Analyze the speed/efficiency of your algorithm.
- 5 points: How long did it take to compute document norms? How long did it take to get the results? To sort them?
- 5 points: Plot a bar chart showing the time taken to perform a search of the five queries above for TF and for TF/IDF. Is the difference significant? Is it expected?
- 5 points: Plot a chart showing the time taken to perform a search vs the number of words in the query. Explain the result.
- (Extra credit 3 points): Plot a curve showing the time taken to do a query vs the number of results in the query. To do this question, you will need to figure out query keywords of your own that have various number of results, so that you can plot a meaningful curve.
- (Extra credit 3 points): Artificially restrict the size of the document set by ignoring any documents with id above a certain number 'n'. Plot the time taken to do the query against n. Explain the result.
- (Extra credit 3 points): Provide a theoretical complexity analysis of the algorithm.
Analyze the correctness of the results.
- 5 points: Are the TF results relevant, as judged by a human? Are the TF/IDF results relevant? Which is better?
- 5 points: Compare TF vs TF/IDF: Is the order of the results different with a single keyword? two keywords?
- 5 points: Which term(s) have the lowest IDF in the corpus? Is this expected?
(Extra Credit): Any interesting analysis or insight you have can be submitted for extra credit.

Example Queries

grades
newsletter
carl hayden
fall semester
stimulant web

Download and set up

The code made available as part of the project is written in Java, in an Eclipse project. You can download the latest version of Eclipse here. [Use the third link, the one that says Eclipse IDE for Java Developers (150 MB).] If you choose not to use Eclipse, add the lucene-core-3.6.2.jar file in the lib folder to your classpath, and you should be ready to compile your code using any compiler of your choice.
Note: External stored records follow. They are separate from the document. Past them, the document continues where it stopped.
/-! ### The clocked view -/

/-- R21, R175 (LATENCY at least 1, log 4): a command accepted at a clock edge has, LATENCY edges later and whatever the
command port shows meanwhile, exactly the effect of its atomic step, and the block is ready again. -/
def Obligations.ClockedCommandEqualsItsAtomicStep : Prop :=
  ∀ (b : ClockedBlock) (p : Pins) (ps : List Pins) (t : State),
    b.busy = none → p.rst = false → p.cmdValid = true → (∀ q ∈ ps, q.rst = false) →
    ps.length = 1 + Config.extraCycles p.cmd → runCommand p.cmd b.state = .next t →
      clockEdges (p :: ps) b = .next { state := t, busy := none }

/-- R21: from acceptance until completion `cmd_ready` is 0 and the output ports show the state from before the command.
Up to which clock edge that is rests on log 4's reading of LATENCY; that `cmd_ready` is 0 in a cycle with `rst` = 1 is log
13's deduction. -/
def Obligations.PortsShowTheOldStateUntilCompletion : Prop :=
  ∀ (b : ClockedBlock) (p : Pins) (ps : List Pins),
    b.busy = none → p.rst = false → p.cmdValid = true → (∀ q ∈ ps, q.rst = false) →
    ps.length ≤ Config.extraCycles p.cmd →
      ∃ b', clockEdges (p :: ps) b = .next b' ∧ b'.ports = b.ports ∧ b'.state = b.state
        ∧ ∀ q, b'.cmdReady q = false

/-- R40: a reset at any edge after acceptance abandons the command with no effect: the block is as if it had only been reset,
and ready. Which edges lie before completion is log 4's reading of LATENCY. -/
def Obligations.ResetAbandonsTheCommandInProgress : Prop :=
  ∀ (b : ClockedBlock) (p : Pins) (ps : List Pins) (r : Pins),
    b.busy = none → p.rst = false → p.cmdValid = true → (∀ q ∈ ps, q.rst = false) →
    ps.length ≤ Config.extraCycles p.cmd → r.rst = true →
      ∃ b', clockEdges (p :: ps ++ [r]) b = .next b' ∧ clockEdge r b = .next b'
        ∧ b'.state.hasResetValues ∧ b'.busy = none

/-- R21, R25: the output ports show the registers, and the `flags` port shows CK0 to CK2, CALF and INEX in their places and
0 in the reserved ones, in every state. -/
def Obligations.OutputPortsShowTheRegisters : Prop :=
  ∀ s : State,
    s.ports.w0 = s.readW 0 ∧ s.ports.w1 = s.readW 1 ∧ s.ports.w2 = s.readW 2
    ∧ (∀ i : RegIdx, s.ports.flags.getLsbD i.val = s.ck i)
    ∧ s.ports.flags.getLsbD 4 = s.calf ∧ s.ports.flags.getLsbD 5 = s.inex
    ∧ s.ports.flags.getLsbD 3 = false ∧ s.ports.flags.getLsbD 6 = false ∧ s.ports.flags.getLsbD 7 = false
    ∧ s.ports.acc = s.acc ∧ s.ports.res = s.res ∧ s.ports.ser = s.ser ∧ s.ports.dout = s.dout
    ∧ s.ports.fault = s.fault ∧ s.ports.fcause = s.fcause ∧ s.ports.fcmd = s.fcmd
Knowledge of Java is a pre-requisite for this course. If you need to brush up your Java skills, you should read The Java Tutorial. A detailed, class-by-class reference for the Java language and libraries can be found here. You could also simply search for the name of the class on your favorite internet search engine.

Getting Started:

Download the following file to your desktop irs13.zip.
Extract the contents of the zip file to a folder of your choice.
Start Eclipse. Click on File > New > Java Project.
In the dialog box that appears, enter the path to the folder in the Location text box.
Click Finish. A new project should now appear in your Package Explorer panel.
Expand the src folder in that tree, and double click on SearchFiles.java inside edu.asu.cse494.
Click on Run > Run As > Java Application.
You will now be able to type queries in the "Console" area at the bottom of the screen.

Description and documentation

The file SearchFiles.java gives a query interface that accepts the queries and retrieves the matching documents. The interface accepts Boolean Queries. The program assumes "index" to be the name of the directory where the index is stored. To use your own index, change the default name to point to "yourindexname" and recompile. The file also has commented code that shows you how to use the various permitted APIs of the lucene project. Please use only the functions you find in this file, and do not use any other APIs. This restriction will be lifted in the future parts of the project.
The file CallIndexFiles.java creates a lucene index from a set of crawled html files. If you want to test your code on a different dataset, you should store all the html files in a folder, and then run this code to create the index.
The documentation of the lucene API is attached in the javadoc in the lib/ folder, and you should also be able to find it online.

Additional Files:

Projectclass.jar. This is a zip file containing a full crawl of the asu website that the index is based on. You should get this file if you are planning to recreate the index, or want to look into the HTML files for further processing. Please ignore all the other files in this jar file except for the result3 folder - they are older versions of the code.